Burr v. Kase

31 A. 954, 168 Pa. 81, 1895 Pa. LEXIS 760
CourtSupreme Court of Pennsylvania
DecidedMay 13, 1895
DocketAppeal, No. 298
StatusPublished
Cited by2 cases

This text of 31 A. 954 (Burr v. Kase) is published on Counsel Stack Legal Research, covering Supreme Court of Pennsylvania primary law. Counsel Stack provides free access to over 12 million legal documents including statutes, case law, regulations, and constitutions.

Bluebook
Burr v. Kase, 31 A. 954, 168 Pa. 81, 1895 Pa. LEXIS 760 (Pa. 1895).

Opinion

Opinion by

Mr. Justice Green,

The counsel of the parties made an agreement which is printed in the Appendix, to the effect that the appellant need not print any more of the testimony than such as related “ to the transaction between John Ease and H. Stone together with the charge of the court and so much of the record evidence and exhibits as the appellant may see proper to print in his paper book.” It is stated in the agreement by way of recital that, “ the only question raised by the assignments of error is to what extent H. Stone is entitled to protection as an innocent purchaser without notice of any equities in the plaintiff, A. E. Burr, absolutely or only to the extent of the money actually paid before notice.”

If the case depended only upon the solution of that question an agreement such as the foregoing might not be subject to [85]*85objection.

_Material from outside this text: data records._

/-- The sectors of its region that n bytes at an offset touch. -/
def touchedSectors (off n : Nat) : BitVec 8 :=
  (List.range 8).foldl (fun w k =>
    if off % 256 < 32 * (k + 1) ∧ 32 * k < off % 256 + n then w ||| (1#8 <<< k) else w) 0

/-- Read the next piece of a span. -/
def State.readPiece (s : State) (k : Nat) (c : Command) (p0 : Span) : State × Command × Piece2 :=
  let p := s.placePiece p0
  let n := min p0.pieceLen p.pieceLen
  if p.cap.isStash then s.readStash c p n
  else if p.cap.home == s.fab.self then s.readHere c p n
  else s.sendPiece k c p n { s.commandPacket c p with opcode := 0x01, mask := touchedSectors p.off n, inline0 := 4 }

/-- Whether some of n bytes from a buffer position could not be read. -/
def Command.gap (c : Command) (pos n : Nat) : Bool :=
  c.holes.any fun h => decide (h.1 < pos + n) && decide (pos < h.1 + h.2)

/-- The buffer positions of a piece that may be written: those in no hole. -/
def Command.writable (c : Command) (p : Span) (n : Nat) : List Nat :=
  (List.range n).filter fun i => !c.holes.any fun h => decide (h.1 ≤ p.pos + i) && decide (p.pos + i < h.1 + h.2)

/-- The granules of a piece that take a tag: all 16 bytes written from one whole granule that had it (10 R170). -/
def Command.granules (c : Command) (p : Span) (is : List Nat) (keep : Bool) : List (Nat × Bool) :=
  (is.filter fun i => (p.off + i) % 16 == 0 && (List.range 16).all fun j => is.contains (i + j)).map fun i =>
    ((p.off + i) / 16, keep && Sparse.get false c.bufTags (p.pos + i))

/-- The sectors of a piece that receive a poisoned byte. -/
def Command.poisonedSectors (c : Command) (p : Span) (is : List Nat) : List Nat :=
  ((is.filter fun i => Sparse.get false c.bufPoison (p.pos + i)).map fun i => (p.off + i) / 32).eraseDups

/-- Whether a command carries tags. -/
def CmdWork.keepsTags : CmdWork → Bool
  | .copy t => t
  | _ => false

/-- Write one piece of an object of this chip. -/
def State.writeHere (s : State) (c : Command) (p : Span) (n : Nat) : State × Command × Piece2 :=
  let o := p.cap.object
  let q := { c.req with kind := 5 }
  let is := c.writable p n
  if is = [] then (s, c, .ok 0)
  else if c.refused.contains (o, p.off / 65536) then (s, c, .failed 3)
  else if s.missFull (homeSlice o (p.off / 65536)) then (s, c, .held)
  else
    match s.translate q o p.off true p.shadow with
    | (s, .ok leaf t) =>
      let f := leafFrame leaf
      let s := if p.shadow then s else s.reach o p.off n leaf t true none
      let w := is.map fun i => ((p.off + i) % 65536, Sparse.get (0 : Byte) c.buf (p.pos + i))
      let s := s.writeFrame f w
      let s := { s with mem := { s.mem with
        tags := Sparse.setAll false s.mem.tags ((c.granules p is c.work.keepsTags).map fun e => (f * 4096 + e.1 % 4096, e.2))
        poison := Sparse.setAll false s.mem.poison ((c.poisonedSectors p is).map fun e => (f * 2048 + e % 2048, true)) } }
      (s, { c with bytes := c.bytes + is.length }, .ok 0)
    | (s, .denied ptag) => (s.logDenial q o p.off ptag 5, c, .ok 1)
    | (s, .fault nw) => (s, c, .fault (o, p.off / 65536) nw)
    | (s, .refused st) => (s, c, .failed (engineCode st))
    | (s, .hold) => (s, c, .held)

/-- The bytes that an engine wrote to a mapped line of a host-memory page are passed to the host, run by run
(11 R208 item 1). -/
def State.passWritten (s : State) (blk : Nat) (offs : List Nat) : State :=
  (offs.foldr (fun o rs => match rs with
    | [] => [(o, 1)]
    | r :: rest => if r.1 = o + 1 then (o, r.2 + 1) :: rest else (o, 1) :: r :: rest) []).foldl
      (fun (s : State) r => s.passThrough blk r.1 r.2) s

/-- Write one piece of a stash. A region without W, like a denied page, discards it; a block without a slot takes nothing
(R345). -/
def State.writeStash (s : State) (c : Command) (p : Span) (n : Nat) : State × Command × Piece2 :=
  match if s.blockHere p.blk then s.block p.blk else none with
  | none => (s, c, .failed 5)
  | some b0 =>
    let q := { c.req with kind := 5 }
    let is := c.writable p n
    let page : BitVec 28 × Nat := match b0.regionAt p.off with
      | none => (0, 0)
      | some r => (r.cap.object, r.objectOff p.off / 65536)
    let ready : State × BitVec 8 × Bool := match b0.regionAt p.off with
      | none => (s, 0, false)
      | some r => if !r.cap.has rW then (s, 1, false) else if c.refused.contains page then (s, 0x0A, false)
        else s.fillLine p.blk (p.off / 128) r q true p.off
    let s := ready.1
    if is = [] then (s, c, .ok 0)
    else if ready.2.1 = 0xFF then (s, c, .held)
    else if ready.2.1 = 2 then (s, c, .fault page ready.2.2)
    else if ready.2.1 = 1 then (s, c, .ok 1)
    else if ready.2.1 ≠ 0 then (s, c, .failed (engineCode ready.2.1))
    else
      let b := (s.block p.blk).getD b0
      let b := b.write (is.map fun i => (p.off + i, Sparse.get (0 : Byte) c.buf (p.pos + i)))
      let b := { b with tags := Sparse.setAll false b.tags (c.granules p is c.work.keepsTags),
                        poison := Sparse.setAll false b.poison ((c.poisonedSectors p is).map fun e => (e, true)) }
      let s := ((s.putBlock p.blk b).barriersTouched p.blk p.off n).passWritten p.blk (is.map fun i => p.off + i)
      (s, { c with bytes := c.bytes + is.length }, .ok 0)

/-- The CPYPUT packet of a piece (02 R33, R34): payload by sector, byte enables when a sector is partly written, tags and
poison. -/
def State.putPacket (s : State) (c : Command) (p : Span) (n : Nat) : Packet :=
  let is := c.writable p n
  let mask := touchedSectors p.off n
  let byte (a : Nat) : Option Byte :=
    if p.off % 256 ≤ a ∧ a < p.off % 256 + n ∧ is.contains (a - p.off % 256) then
      some (Sparse.get (0 : Byte) c.buf (p.pos + (a - p.off % 256))) else none
  let cells := (List.range 8).flatMap fun k =>
    if mask.getLsbD k then (List.range 32).map fun i => (32 * k + i, byte (32 * k + i)) else []
  let part := cells.any fun e => e.2.isNone
  let numbered := (List.range cells.length).zip cells
  let en := numbered.foldl (fun (w : BitVec 256) e => if e.2.2.isSome then w ||| (1#256 <<< e.1) else w) 0
  let tagBits := numbered.foldl (fun (w : BitVec 16) e =>
    if e.2.1 % 16 = 0 ∧ (c.granules p is c.work.keepsTags).contains ((p.off / 256 * 256 + e.2.1) / 16, true) then
      w ||| (1#16 <<< (e.1 / 16)) else w) 0
  let bad := numbered.foldl (fun (w : BitVec 8) e =>
    if (c.poisonedSectors p is).contains ((p.off / 256 * 256 + e.2.1) / 32) then w ||| (1#8 <<< (e.1 / 32)) else w) 0
  { s.commandPacket c p with opcode := 0x04, mask := mask, payload := cells.map fun e => e.2.getD 0, enabled := part,
                             byteEnables := (if part then en else 0), capTags := tagBits, poison := bad,
                             flits := BitVec.ofNat 3 ((cells.length + 63) / 64 + (if part then 1 else 0)) }

/-- Write the next piece of a span. -/
def State.writePiece (s : State) (k : Nat) (c : Command) (p0 : Span) : State × Command × Piece2 :=
  let p := s.placePiece p0
  let n := min p0.pieceLen p.pieceLen
  if p.cap.isStash then s.writeStash c p n
  else if p0.cap.isStash && !p.cap.has rW then (s, c, .ok (if c.writable p n = [] then 0 else 1))
  else if p.cap.home == s.fab.self then s.writeHere c p n
  else if c.writable p n = [] then (s, c, .ok 0)
  else s.sendPiece k c p n (s.putPacket c p n)

/-- Whether a publish holds the object of a span (10 R189): its requests wait. -/
def State.spanHeld (s : State) (p : Span) : Bool :=
  !p.cap.isStash && p.cap.home == s.fab.self && (s.objEntry p.cap.object).publishing

/-- A command parks on a page (10 R179), with the kind of the fault and the tick of a replay marked no wake. -/
def State.commandFault (s : State) (c : Command) (page : BitVec 28 × Nat) (writes shadow nw : Bool) : Command :=
  { c with faulted := [page], faultKind := s.pageKind page writes shadow, noWake := nw, replayAt := s.replayTick c.req.core nw }

/-- One read of a command: the piece, and what its answer does (DESIGN CHOICE, log 40). -/
def State.readStep (s : State) (k : Nat) (c : Command) (p : Span) : State :=
  match s.readPiece k c p with
  | (s, _, .held) => s
  | (s, c, .ok code) => s.putCommand k { c.meet code with reads := restSpans c.reads }
  | (s, c, .sent) => s.putCommand k { c with reads := restSpans c.reads }
  | (s, c, .fault page nw) => s.putCommand k (s.commandFault c page false false nw)
  | (s, c, .failed code) =>
    s.putCommand k { c.meet code with reads := restSpans c.reads, holes := c.holes ++ [(p.pos, p.pieceLen)] }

But in this case there is another question of far greater importance than this, the decision of which cannot be determined or even promoted by the solution of this. If the plaintiff’s claim of title was of such a character that it cannot be sustained under all the evidence even against Kase, the sheriff’s vendee of the title, it is only a waste of time to inquire to what extent an innocent purchaser from Kase can be protected against the plaintiff’s claim. It is unfortunate that the testimony relating to the inception of Burr’s claim of title was not printed in the paper-books, as it has nearly doubled our labor to discover it in a most voluminous record of 332 pages of type-written matter. After a wearisome expenditure of most precious time which we cannot afford to spare, we have reached the conclusion that the plaintiff’s claim cannot be sustained in any point of view. It is grossly lacking in every element which is essential to its existence, and we could not possibly give it sanction without disregarding, and practically overruling a long line of decisions, the wisdom and justness of which have been demonstrated by a constantly recurring experience of more than half a century.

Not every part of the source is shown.